Another comment talking about the ‘right to roam’ laws in other countries was interesting to me because it immediately brought Muir Valley to mind:

“Mexico, and Haiti have this. It’s where you go dump, trash and old tires.” -samwell121

Before Muir Valley was the beautiful, well maintained climbing area and nature preserve that it is now, it was an illegal garbage dump. The development of that preserve is perhaps the greatest example in the region of what can be done with privately owned land with public access. Here is a video that is worth your time to watch:

When it comes to private land with public access, the level of stewardship required on the part of visitors is far greater than on other lands like municipal, state, and national parks and forests. Public lands have funding and staffing to maintain them (not enough funding and staffing, but I digress). Private lands, on the other hand, have little to no funding or staffing for maintenance - a single landowner has far less access to capital than a city, county, state, or federal government.

In the example of Muir Valley, it was privately purchased, cleaned up out of the pockets of the landowners with the help of a government grant, built and maintained by volunteers, and eventually grew to require more resources (currently over $100,000 annually) when parking fees became necessary.
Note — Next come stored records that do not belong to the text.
-- ==== Sys2Proof/Tests/Slice0.lean ====
section
/-! SUPPORT. Tests. WellFormed refuses an ill-formed term for each of its checks; steps and named operations give the numbers of
the spec's worked examples; and one theorem for each statement that has hypotheses shows states and operands that meet all
hypotheses of each of its clauses together. Where a hypothesis names the result of an operation, the operation is written in its
place; an answer that is not an error, whatever it brings, is written through toOption, an error through witErr. -/

open Sys2Proof Sys2Proof.Machine

set_option maxRecDepth 10000
set_option Elab.async false

/-! ### Well-formed commands: each check passes a command and refuses one -/

theorem test_wf_1 : ([
    ((Instr.snowdrop 0 true).wf && !(Instr.snowdrop (2 ^ 15) true).wf),
    ((Instr.cowslip 2).wf && !(Instr.cowslip (2 ^ 32)).wf && !(Instr.cowslip 3).wf && !(Instr.cowslip (3 * 4 ^ 15)).wf),
    ((Instr.memInterfaceTrained 0).wf && !(Instr.memInterfaceTrained 32).wf),
    ((Instr.portLanesLocked 0 0).wf && !(Instr.portLanesLocked 28 0).wf && !(Instr.portLanesLocked 0 512).wf),
    (([.laneLockTimeout, .qualificationRetrainEnd, .controlFlitSend, .controlSilenceTimeout, .retrainTimeout, .portRetrainNow,
      .portRestart, .seqQuery] : List (Nat → Instr)).all fun f => (f 0).wf && !(f 28).wf),
    (([.qualificationWindowEnd, .qual] : List (Nat → Nat → List Nat → Instr)).all fun f => (f 0 0 (List.replicate 9 0)).wf && !(f 28 0
      (List.replicate 9 0)).wf && !(f 0 0 (List.replicate 8 0)).wf),
    ((Instr.configRequest 0 .read).wf && !(Instr.configRequest 9 .read).wf),
    ((Instr.bar4Read 0 0 0 {}).wf && !(Instr.bar4Read 9 0 0 {}).wf)] : List Bool).all id = true := by decide +kernel

theorem test_wf_2 : ([
    ((Instr.bar4Write 0 0 [] {}).wf && !(Instr.bar4Write 9 0 [] {}).wf),
    ((Instr.registerWrite 0 8 0 {}).wf && !(Instr.registerWrite 9 8 0 {}).wf && !(Instr.registerWrite 0 4 0 {}).wf &&
      !(Instr.registerWrite 0 (2 ^ 26) 0 {}).wf),
    ((Instr.ownerWrite 0 0).wf && !(Instr.ownerWrite 8 0).wf && !(Instr.ownerWrite 0 2).wf),
    ((Instr.producerPoll 0 0 []).wf && !(Instr.producerPoll 8 0 []).wf && !(Instr.producerPoll 0 8 []).wf),
    ((Instr.descriptorFetch 0 0 0 []).wf && !(Instr.descriptorFetch 8 0 0 []).wf && !(Instr.descriptorFetch 0 64 0 []).wf),
    (([.ringIdleTimeout, .commandStart, .commandTimeout, .commandRetire] : List (Nat → Nat → Instr)).all fun f => (f 0 0).wf && !(f 8
      0).wf && !(f 0 64).wf),
    ((Instr.sleepCheckComplete 0 0 []).wf && !(Instr.sleepCheckComplete 8 0 []).wf && !(Instr.sleepCheckComplete 0 64 []).wf)] : List Bool).all id = true := by decide +kernel

theorem test_wf_3 : ([
    ((Instr.wakeDoorbell 0 0 []).wf && !(Instr.wakeDoorbell 9 0 []).wf),
    ((Instr.sqEnable 0 0 0 0 []).wf && !(Instr.sqEnable 9 0 0 0 []).wf && !(Instr.sqEnable 0 8 0 0 []).wf && !(Instr.sqEnable 0 0 64 0
      []).wf),
    ((Instr.sqDisable 0 0 0 0).wf && !(Instr.sqDisable 9 0 0 0).wf && !(Instr.sqDisable 0 8 0 0).wf && !(Instr.sqDisable 0 0 64 0).wf),
    (([.cqEnable, .cqDisable] : List (Nat → Nat → Nat → Word → Instr)).all fun f => (f 0 0 0 0).wf && !(f 9 0 0 0).wf && !(f 0 8 0 0).wf
      && !(f 0 0 64 0).wf),
    ((Instr.errRingEnable 0 0 0 []).wf && !(Instr.errRingEnable 9 0 0 []).wf && !(Instr.errRingEnable 0 9 0 []).wf),
    ((Instr.headWordRead 0 0 []).wf && !(Instr.headWordRead 8 0 []).wf && !(Instr.headWordRead 0 64 []).wf),
    (([.cqFullTimeout, .coalesceTimeout] : List (Nat → Nat → Instr)).all fun f => (f 0 0).wf && !(f 8 0).wf && !(f 0 64).wf)] : List Bool).all id = true := by decide +kernel

theorem test_wf_4 : ([
    (([.heartbeat, .partitionResetRequest, .saveWaitTimeout, .partitionReset] : List (Nat → Instr)).all fun f => (f 0).wf && !(f 8).wf),
    ((Instr.vfFlr 1).wf && !(Instr.vfFlr 0).wf && !(Instr.vfFlr 9).wf),
    (([.nop, .sync, .hostSignal, .progStart, .progStop, .rearm, .release, .gatherDelivery, .contribLogWaitTimeout, .predictBind,
      .predictUnbind, .cisternSetup, .cisternOpen, .cisternPush, .cisternPop, .cisternClose, .evalSlotOpen, .evalSlotClose, .updateUnbind,
      .tableUnbind, .ctxSave, .collDisband, .commandComplete, .collFormTimeout, .tableBindTimeout] : List (Nat → Nat → Nat → Instr)).all
      fun f => (f 0 0 0).wf && !(f 8 0 0).wf && !(f 0 64 0).wf && !(f 0 0 (2 ^ 32)).wf),
    (([.progLoad, .copy, .fill, .compress, .expand, .arm, .sample, .traceReservationGrant, .gather, .scatter, .merge, .mergePairDelivery,
      .predictReport, .stepOpen, .stepClose, .stepExchangeTimeout, .updateBind, .updateSchedule, .checkpoint, .tableBind, .epochPublish,
      .collForm, .allreduce, .broadcast, .allgather, .put] : List (Nat → Nat → Nat → MemIo → Instr)).all fun f => (f 0 0 0 {}).wf && !(f 8
      0 0 {}).wf && !(f 0 64 0 {}).wf && !(f 0 0 (2 ^ 32) {}).wf),
    ((Instr.rowArrive 0 0 0 0 {}).wf && !(Instr.rowArrive 8 0 0 0 {}).wf && !(Instr.rowArrive 0 64 0 0 {}).wf && !(Instr.rowArrive 0 0 (2
      ^ 32) 0 {}).wf),
    ((Instr.stepExchangeComplete 0 0 0 [] {}).wf && !(Instr.stepExchangeComplete 8 0 0 [] {}).wf && !(Instr.stepExchangeComplete 0 64 0 []
      {}).wf && !(Instr.stepExchangeComplete 0 0 (2 ^ 32) [] {}).wf),
    ((Instr.ctxRestore 0 0 0 {} []).wf && !(Instr.ctxRestore 8 0 0 {} []).wf && !(Instr.ctxRestore 0 64 0 {} []).wf &&
      !(Instr.ctxRestore 0 0 (2 ^ 32) {} []).wf)] : List Bool).all id = true := by decide +kernel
The land was eventually turned over to the non-profit, Friends of Muir Valley.

In the example of The Zoo, it was privately purchased, infrastructure was built with trails and routes and parking, BUT visitor stewardship fell short over time resulting in its closure.

For the social media commentators throwing barbs at the landowner, would the landowner have restricted access if visitors stewarded the property as well as the group in Muir Valley?

I doubt it.

Also, if you think all lands should be publicly accessible, get to work and get it done. You can contribute to The Nature Conservancy that is on a mission to preserve 1.6 billion acres in the coming decade. You can keep your dollars closer to home with Kentucky Natural Lands Trust that is working to secure land across the Pine Mountain Wildlands Corridor. Or you can beef up your contributions to RRGCC and the Access Fund to expand climbing access. Hell, you can put your land in a conservation easement or straight up donate it to Kentucky Nature Preserves.

And just for fun and to mention a persistent problem, pick a euphemism below that ALWAYS accompanies illegal camping where there are no bathrooms:

  • Dropping a deuce

  • Taking a dump

  • Answering nature's call

  • Dropping a motherload

  • Birthing a creamy behemoth

  • Cutting a rope

  • Laying a brick

  • Pinching a loaf

  • Answering nature's booty call

  • Baking a keester casserole

In this situation, I might’ve put it as, “You shit on my lawn. Don’t come back now, y’hear?!”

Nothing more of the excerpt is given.